I had purchased ten rolls of color film, all different speeds. I would start with 100 in the bright afternoon light and work my way to 800 just after sunset. Grant sat on the picnic table with a book, glancing in my direction every few pages. I barely moved from a low crouch between two white rosebushes. All the flowers were open; in another week, the roses would be gone. As I had the week before, I numbered all my photographs and noted every angle and setting. I was determined to get it right.
When the darkness was nearly complete, I put away my camera. Grant no longer sat at the picnic table. Light shone from the windows of the water tower through a thick layer of steam. Grant was cooking, and I was starving. I gathered all ten rolls of film into my backpack and walked into the kitchen.
“Hungry?” He watched me zip up my backpack and inhale deeply.
“Are you really asking me that?”
Grant smiled. I walked to the refrigerator and opened the door. It was empty except for yogurt and a gallon of orange juice.
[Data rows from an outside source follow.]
/-- Each row of the table goes on within the bounds. -/
theorem keepsGoing_exec : ∀ (c : Instr) (s : State), KeepsGoing s (exec c s)
  | .gysolRequest .., _ => kept_execGysolRequest ..
  | .read .., _ => kept_execRead ..
  | .write .., _ => kept_execWrite ..
  | .describe .., _ => kept_execDescribe ..
  | .blobRead .., _ => kept_execBlobRead ..
  | .blobWrite .., _ => kept_execBlobWrite ..
  | .logRead .., _ => kept_execLogRead ..
  | .subscribe .., _ => kept_execSubscribe ..
  | .nop .., _ => kept_execNop ..
  | .sessionOpen .., _ => kept_execSessionOpen ..
  | .sessionClose .., _ => kept_execSessionClose ..
  | .pendingSessionTimeout .., _ => kept_execPendingSessionTimeout ..
  | .sessionTimeout .., _ => kept_execSessionTimeout ..
  | .blobStreamAbandon .., _ => kept_execBlobStreamAbandon ..
  | .eventPush .., _ => kept_execEventPush ..
  | .writeFrame .., _ => kept_execWriteFrame ..
  | .readStatus .., _ => kept_execReadStatus ..
  | .readFrame .., _ => kept_execReadFrame ..
  | .arpRequest .., _ => kept_execArpRequest ..
  | .icmpEcho .., _ => kept_execIcmpEcho ..
  | .stateRequestMews .., _ => kept_execStateRequestMews ..
  | .stateRequestStandby .., _ => kept_execStateRequestStandby ..
  | .stateRequestWarming .., _ => kept_execStateRequestWarming ..
  | .stateRequestSafe .., _ => kept_execStateRequestSafe ..
  | .unitCommand .., _ => kept_execUnitCommand ..
  | .unitForce .., _ => kept_execUnitForce ..
  | .mgmtUnitDisagree .., _ => kept_execMgmtUnitDisagree ..
  | .disagreeAllowanceExpiry .., _ => kept_execDisagreeAllowanceExpiry ..
  | .profileSave .., _ => kept_execProfileSave ..
  | .profileSaveComplete .., _ => kept_execProfileSaveComplete ..
  | .profileErase .., _ => kept_execProfileErase ..
  | .profileEraseComplete .., _ => kept_execProfileEraseComplete ..
  | .stageDiscard .., _ => kept_execStageDiscard ..
  | .roleKeyWrite .., _ => kept_execRoleKeyWrite ..
  | .commit .., _ => kept_execCommit ..
  | .commitValidationEnd .., _ => kept_execCommitValidationEnd ..
  | .seqrStageReady .., _ => kept_execSeqrStageReady ..
  | .hbmTrainFull .., _ => kept_execHbmTrainFull ..
  | .hbmTrainQuick .., _ => kept_execHbmTrainQuick ..
  | .hbmTrainingDone .., _ => kept_execHbmTrainingDone ..
  | .arrayRegAccessRead .., _ => kept_execArrayRegAccessRead ..
  | .arrayRegAccessWrite .., _ => kept_execArrayRegAccessWrite ..
  | .lampRegAccessRead .., _ => kept_execLampRegAccessRead ..
  | .lampRegAccessWrite .., _ => kept_execLampRegAccessWrite ..
  | .arcdLaneSwapCmd .., _ => kept_execArcdLaneSwapCmd ..
  | .repClear .., _ => kept_execRepClear ..
  | .traceArm .., _ => kept_execTraceArm ..
  | .chainCmdEnumerate .., _ => kept_execChainCmdEnumerate ..
  | .counterSnapshot .., _ => kept_execCounterSnapshot ..
  | .counterClear .., _ => kept_execCounterClear ..
  | .counterSourceWrite .., _ => kept_execCounterSourceWrite ..
  | .taskPendingEmpty .., _ => kept_execTaskPendingEmpty ..
  | .taskStickyClear .., _ => kept_execTaskStickyClear ..
  | .irqPendingClear .., _ => kept_execIrqPendingClear ..
  | .satStickyClear .., _ => kept_execSatStickyClear ..
  | .gpioFunctionWrite .., _ => kept_execGpioFunctionWrite ..
  | .gfxLinesChunk .., _ => kept_execGfxLinesChunk ..
  | .gfxPublish .., _ => kept_execGfxPublish ..
  | .spareApprove .., _ => kept_execSpareApprove ..
  | .spareReject .., _ => kept_execSpareReject ..
  | .spareRejectRecheck .., _ => kept_execSpareRejectRecheck ..
  | .sparePolicyWrite .., _ => kept_execSparePolicyWrite ..
  | .stringCommission .., _ => kept_execStringCommission ..
  | .resetCmd .., _ => kept_execResetCmd ..
  | .sweepStart .., _ => kept_execSweepStart ..
  | .sweepAbort .., _ => kept_execSweepAbort ..
  | .fwImageWrite .., _ => kept_execFwImageWrite ..
  | .mgmtFwUpdate .., _ => kept_execMgmtFwUpdate ..
  | .edidWrite .., _ => kept_execEdidWrite ..
  | .hpdReassert .., _ => kept_execHpdReassert ..
  | .wallJoin .., _ => kept_execWallJoin ..
  | .wallCommitStart .., _ => kept_execWallCommitStart ..
  | .ingsLinkUp .., _ => kept_execIngsLinkUp ..
  | .dpSymbolLockLost .., _ => kept_execDpSymbolLockLost ..
  | .dpRetrainTimeout .., _ => kept_execDpRetrainTimeout ..
  | .ingsFormatChange .., _ => kept_execIngsFormatChange ..
  | .currencySdp .., _ => kept_execCurrencySdp ..
  | .dpFrameStart .., _ => kept_execDpFrameStart ..
  | .dpLineReceived .., _ => kept_execDpLineReceived ..
  | .lineWriteAccepted .., _ => kept_execLineWriteAccepted ..
  | .dpFrameEnd .., _ => kept_execDpFrameEnd ..
  | .versionComplete .., _ => kept_execVersionComplete ..
  | .staticCopyComplete .., _ => kept_execStaticCopyComplete ..
  | .hbmReadReturn .., _ => kept_execHbmReadReturn ..
  | .rowShadowCopyDone .., _ => kept_execRowShadowCopyDone ..
  | .hbmcReqTimeout .., _ => kept_execHbmcReqTimeout ..
  | .hbmcParityReplay .., _ => kept_execHbmcParityReplay ..
  | .hbmRetrainDone .., _ => kept_execHbmRetrainDone ..
  | .hbmScrubPass .., _ => kept_execHbmScrubPass ..
  | .hbmDriftTrack .., _ => kept_execHbmDriftTrack ..
  | .hbmRefresh .., _ => kept_execHbmRefresh ..
  | .hbmStackTempRead .., _ => kept_execHbmStackTempRead ..
  | .hbmRowTrackerExpiry .., _ => kept_execHbmRowTrackerExpiry ..
  | .frameBoundary .., _ => kept_execFrameBoundary ..
  | .signatureFinal .., _ => kept_execSignatureFinal ..
  | .bandEstimateLatch .., _ => kept_execBandEstimateLatch ..
  | .scheduleDelivery .., _ => kept_execScheduleDelivery ..
  | .compileDeadline .., _ => kept_execCompileDeadline ..
  | .plgnPlaneLate .., _ => kept_execPlgnPlaneLate ..
  | .slotReset .., _ => kept_execSlotReset ..
  | .blockLoadWindow .., _ => kept_execBlockLoadWindow ..
  | .epochClear .., _ => kept_execEpochClear ..
  | .globalReset .., _ => kept_execGlobalReset ..
  | .pipWindow .., _ => kept_execPipWindow ..
  | .wheelMarkPass .., _ => kept_execWheelMarkPass ..
  | .seqrWheelPhase .., _ => kept_execSeqrWheelPhase ..
  | .fsyncEdge .., _ => kept_execFsyncEdge ..
  | .fsyncEdgeMissing .., _ => kept_execFsyncEdgeMissing ..
  | .fsyncLost .., _ => kept_execFsyncLost ..
  | .ack .., _ => kept_execAck ..
  | .status .., _ => kept_execStatus ..
  | .regData .., _ => kept_execRegData ..
  | .echo .., _ => kept_execEcho ..
  | .fault .., _ => kept_execFault ..
  | .lane .., _ => kept_execLane ..
  | .laneSwapSend .., _ => kept_execLaneSwapSend ..
  | .laneSwapCodeword .., _ => kept_execLaneSwapCodeword ..
  | .arcdLaneSpared .., _ => kept_execArcdLaneSpared ..
  | .arcdAckTimeout .., _ => kept_execArcdAckTimeout ..
  | .arcdReturnSilent .., _ => kept_execArcdReturnSilent ..
  | .keepaliveSend .., _ => kept_execKeepaliveSend ..
  | .arrayTraining .., _ => kept_execArrayTraining ..
  | .arrayTrainingDone .., _ => kept_execArrayTrainingDone ..
  | .loopTick .., _ => kept_execLoopTick ..
  | .loopFeedbackLost .., _ => kept_execLoopFeedbackLost ..
  | .loopImplausible .., _ => kept_execLoopImplausible ..
  | .bandFrozen .., _ => kept_execBandFrozen ..
  | .bandClose .., _ => kept_execBandClose ..
  | .warmRampComplete .., _ => kept_execWarmRampComplete ..
  | .calFreeze .., _ => kept_execCalFreeze ..
  | .pilotRunEnd .., _ => kept_execPilotRunEnd ..
  | .traceTrigger .., _ => kept_execTraceTrigger ..
  | .loopTraceDone .., _ => kept_execLoopTraceDone ..
  | .applyLaunch .., _ => kept_execApplyLaunch ..
  | .setSend .., _ => kept_execSetSend ..
  | .statusFrameSend .., _ => kept_execStatusFrameSend ..
  | .lampFrameReturn .., _ => kept_execLampFrameReturn ..
  | .lampDriverLost .., _ => kept_execLampDriverLost ..
  | .lampChainDown .., _ => kept_execLampChainDown ..
  | .chainEnumerate .., _ => kept_execChainEnumerate ..
  | .lampInterlock .., _ => kept_execLampInterlock ..
  | .interlockClose .., _ => kept_execInterlockClose ..
  | .lampIntlkDiscrepancy .., _ => kept_execLampIntlkDiscrepancy ..
  | .slowConversion .., _ => kept_execSlowConversion ..
  | .lampSensorLost .., _ => kept_execLampSensorLost ..
  | .lampRail .., _ => kept_execLampRail ..
  | .wheelRun .., _ => kept_execWheelRun ..
  | .wheelStop .., _ => kept_execWheelStop ..
  | .whelCatch .., _ => kept_execWhelCatch ..
  | .alignEnd .., _ => kept_execAlignEnd ..
  | .openLoopHandover .., _ => kept_execOpenLoopHandover ..
  | .whelStartFail .., _ => kept_execWhelStartFail ..
  | .wheelLocked .., _ => kept_execWheelLocked ..
  | .zeroCrossing .., _ => kept_execZeroCrossing ..
  | .pwmPeriodSample .., _ => kept_execPwmPeriodSample ..
  | .wheelFaultInput .., _ => kept_execWheelFaultInput ..
  | .indexEdge .., _ => kept_execIndexEdge ..
  | .indexMissing .., _ => kept_execIndexMissing ..
  | .whelLockLost .., _ => kept_execWhelLockLost ..
  | .wheelRecoveryTimeout .., _ => kept_execWheelRecoveryTimeout ..
  | .wheelStandstill .., _ => kept_execWheelStandstill ..
  | .wheelCoastTimeout .., _ => kept_execWheelCoastTimeout ..
  | .hello .., _ => kept_execHello ..
  | .helloSend .., _ => kept_execHelloSend ..
  | .helloTimeout .., _ => kept_execHelloTimeout ..
  | .uaneLockLost .., _ => kept_execUaneLockLost ..
  | .uanePortTraining .., _ => kept_execUanePortTraining ..
  | .uaneTrainingTimeout .., _ => kept_execUaneTrainingTimeout ..
  | .uaneLaneSwap .., _ => kept_execUaneLaneSwap ..
  | .topo .., _ => kept_execTopo ..
  | .topoSend .., _ => kept_execTopoSend ..
  | .topoStale .., _ => kept_execTopoStale ..
  | .uaneTime .., _ => kept_execUaneTime ..
  | .timeSend .., _ => kept_execTimeSend ..
  | .uaneFrameForward .., _ => kept_execUaneFrameForward ..
  | .voteReport .., _ => kept_execVoteReport ..
  | .agreement .., _ => kept_execAgreement ..
  | .agreementIssue .., _ => kept_execAgreementIssue ..
  | .agreementRepeat .., _ => kept_execAgreementRepeat ..
  | .lease .., _ => kept_execLease ..
  | .leaseExpiry .., _ => kept_execLeaseExpiry ..
  | .prepare .., _ => kept_execPrepare ..
  | .ready .., _ => kept_execReady ..
  | .refused .., _ => kept_execRefused ..
  | .go .., _ => kept_execGo ..
  | .commitAck .., _ => kept_execCommitAck ..
  | .abort .., _ => kept_execAbort ..
  | .prepareRepeat .., _ => kept_execPrepareRepeat ..
  | .goRepeat .., _ => kept_execGoRepeat ..
  | .wallJoinTimeout .., _ => kept_execWallJoinTimeout ..
  | .wallJoinExpiry .., _ => kept_execWallJoinExpiry ..
  | .seqrWallCommit .., _ => kept_execSeqrWallCommit ..
  | .lumaReport .., _ => kept_execLumaReport ..
  | .lumaSet .., _ => kept_execLumaSet ..
  | .lumaSetRepeat .., _ => kept_execLumaSetRepeat ..
  | .sweepStep .., _ => kept_execSweepStep ..
  | .sweepResult .., _ => kept_execSweepResult ..
  | .sweepCollect .., _ => kept_execSweepCollect ..
  | .sweepEnd .., _ => kept_execSweepEnd ..
  | .sweepStepTimeout .., _ => kept_execSweepStepTimeout ..
  | .mgmtSweep .., _ => kept_execMgmtSweep ..
  | .pixel .., _ => kept_execPixel ..
  | .pixelEnd .., _ => kept_execPixelEnd ..
  | .transitLineSend .., _ => kept_execTransitLineSend ..
  | .transitEndTimeout .., _ => kept_execTransitEndTimeout ..
  | .mgmt .., _ => kept_execMgmt ..
  | .ptpMessage .., _ => kept_execPtpMessage ..
  | .ppsEdge .., _ => kept_execPpsEdge ..
  | .eventOccurrence .., _ => kept_execEventOccurrence ..
  | .xrdsEventsLost .., _ => kept_execXrdsEventsLost ..
  | .taskActivation .., _ => kept_execTaskActivation ..
  | .gpioPulseEnd .., _ => kept_execGpioPulseEnd ..
  | .dieTempConversion .., _ => kept_execDieTempConversion ..
  | .mewsThermalWarn .., _ => kept_execMewsThermalWarn ..
  | .mewsThermalThrottle .., _ => kept_execMewsThermalThrottle ..
  | .mewsThermalShutdown .., _ => kept_execMewsThermalShutdown ..
  | .thermalDieReset .., _ => kept_execThermalDieReset ..
  | .dieSensorExcluded .., _ => kept_execDieSensorExcluded ..
  | .throttleInterval .., _ => kept_execThrottleInterval ..
  | .lampBoardLevel .., _ => kept_execLampBoardLevel ..
  | .lampThrottleInterval .., _ => kept_execLampThrottleInterval ..
  | .rcTrimUpdate .., _ => kept_execRcTrimUpdate ..
  | .crystalCheck .., _ => kept_execCrystalCheck ..
  | .crystalEdgeTimeout .., _ => kept_execCrystalEdgeTimeout ..
  | .mewsWear .., _ => kept_execMewsWear ..
  | .bankSwapMirrored .., _ => kept_execBankSwapMirrored ..
  | .clksSpared .., _ => kept_execClksSpared ..
  | .stringRampEnd .., _ => kept_execStringRampEnd ..
  | .mgmtCoreSpared .., _ => kept_execMgmtCoreSpared ..
  | .mgmtFwWatchdog .., _ => kept_execMgmtFwWatchdog ..
  | .busTransactionTimeout .., _ => kept_execBusTransactionTimeout ..
  | .mewsWatchdog .., _ => kept_execMewsWatchdog ..
  | .watchdogDieReset .., _ => kept_execWatchdogDieReset ..
  | .autoWarmRequest .., _ => kept_execAutoWarmRequest ..
  | .mgmtLeaseRevoked .., _ => kept_execMgmtLeaseRevoked ..
  | .clksLocked .., _ => kept_execClksLocked ..
  | .clksBandMiss .., _ => kept_execClksBandMiss ..
  | .clksLockLost .., _ => kept_execClksLockLost ..
  | .clksHoldoverLimit .., _ => kept_execClksHoldoverLimit ..
  | .clksRefLost .., _ => kept_execClksRefLost ..
  | .refGood .., _ => kept_execRefGood ..
  | .domainGate .., _ => kept_execDomainGate ..
  | .powerOn .., _ => kept_execPowerOn ..
  | .resetNLow .., _ => kept_execResetNLow ..
  | .railOutOfRange .., _ => kept_execRailOutOfRange ..
  | .railRecovered .., _ => kept_execRailRecovered ..
  | .resetRelease .., _ => kept_execResetRelease ..
  | .bootComplete .., _ => kept_execBootComplete ..
  | .bootRetry .., _ => kept_execBootRetry ..
  | .wakeGpioEdge .., _ => kept_execWakeGpioEdge ..
  | .wakeTimer .., _ => kept_execWakeTimer ..
  | .tapReset .., _ => kept_execTapReset ..
  | .idcode .., _ => kept_execIdcode ..
  | .extest .., _ => kept_execExtest ..
  | .samplePreload .., _ => kept_execSamplePreload ..
  | .bypass .., _ => kept_execBypass ..
  | .mailbox .., _ => kept_execMailbox ..
  | .peek .., _ => kept_execPeek ..
  | .dieReset .., _ => kept_execDieReset ..
  | .uaneFramingLost .., _ => kept_execUaneFramingLost ..
  | .vaonRemoved .., _ => kept_execVaonRemoved ..
  | .wakeResetNRise .., _ => kept_execWakeResetNRise ..
  | .gpioInputEdge .., _ => kept_execGpioInputEdge ..
  | .cyclesCounterCompare .., _ => kept_execCyclesCounterCompare ..
  | .gatewayTagExpiry .., _ => kept_execGatewayTagExpiry ..
  | .dpLinkTrainingFail .., _ => kept_execDpLinkTrainingFail ..
  | .synthesiserSearchFailed .., _ => kept_execSynthesiserSearchFailed ..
I picked up the orange juice and drank it out of the container.
“Make yourself at home.”
“Thanks.” I took another swig and sat down at the table. “What’re you making?”
He pointed to six empty cans of beef ravioli. I made a face.
“You want to cook?” he asked.
“I don’t cook. Group homes have cooks, and since then, I’ve eaten out.”
“You’ve always lived in group homes?”
“Since Elizabeth’s. Before that I lived with lots of different people. Some were good cooks,” I said, “others weren’t.”
He studied me as if he wanted to know more, but I didn’t elaborate. We sat down with bowls of ravioli. Outside, it had started to rain again, a pounding rain that threatened to turn the dirt roads into rivers.
When we finished eating, Grant washed his dish and went upstairs. I sat at the kitchen table, waiting for him to come back down and drive me home, but he didn’t. I drank more orange juice and looked out the window. When I grew hungry again, I searched the cupboard until I found an unopened package of cookies and ate every one. Grant still did not return. I put on a pot of tea and stood over it, warming my hands on the open blue flame. The kettle began to whistle.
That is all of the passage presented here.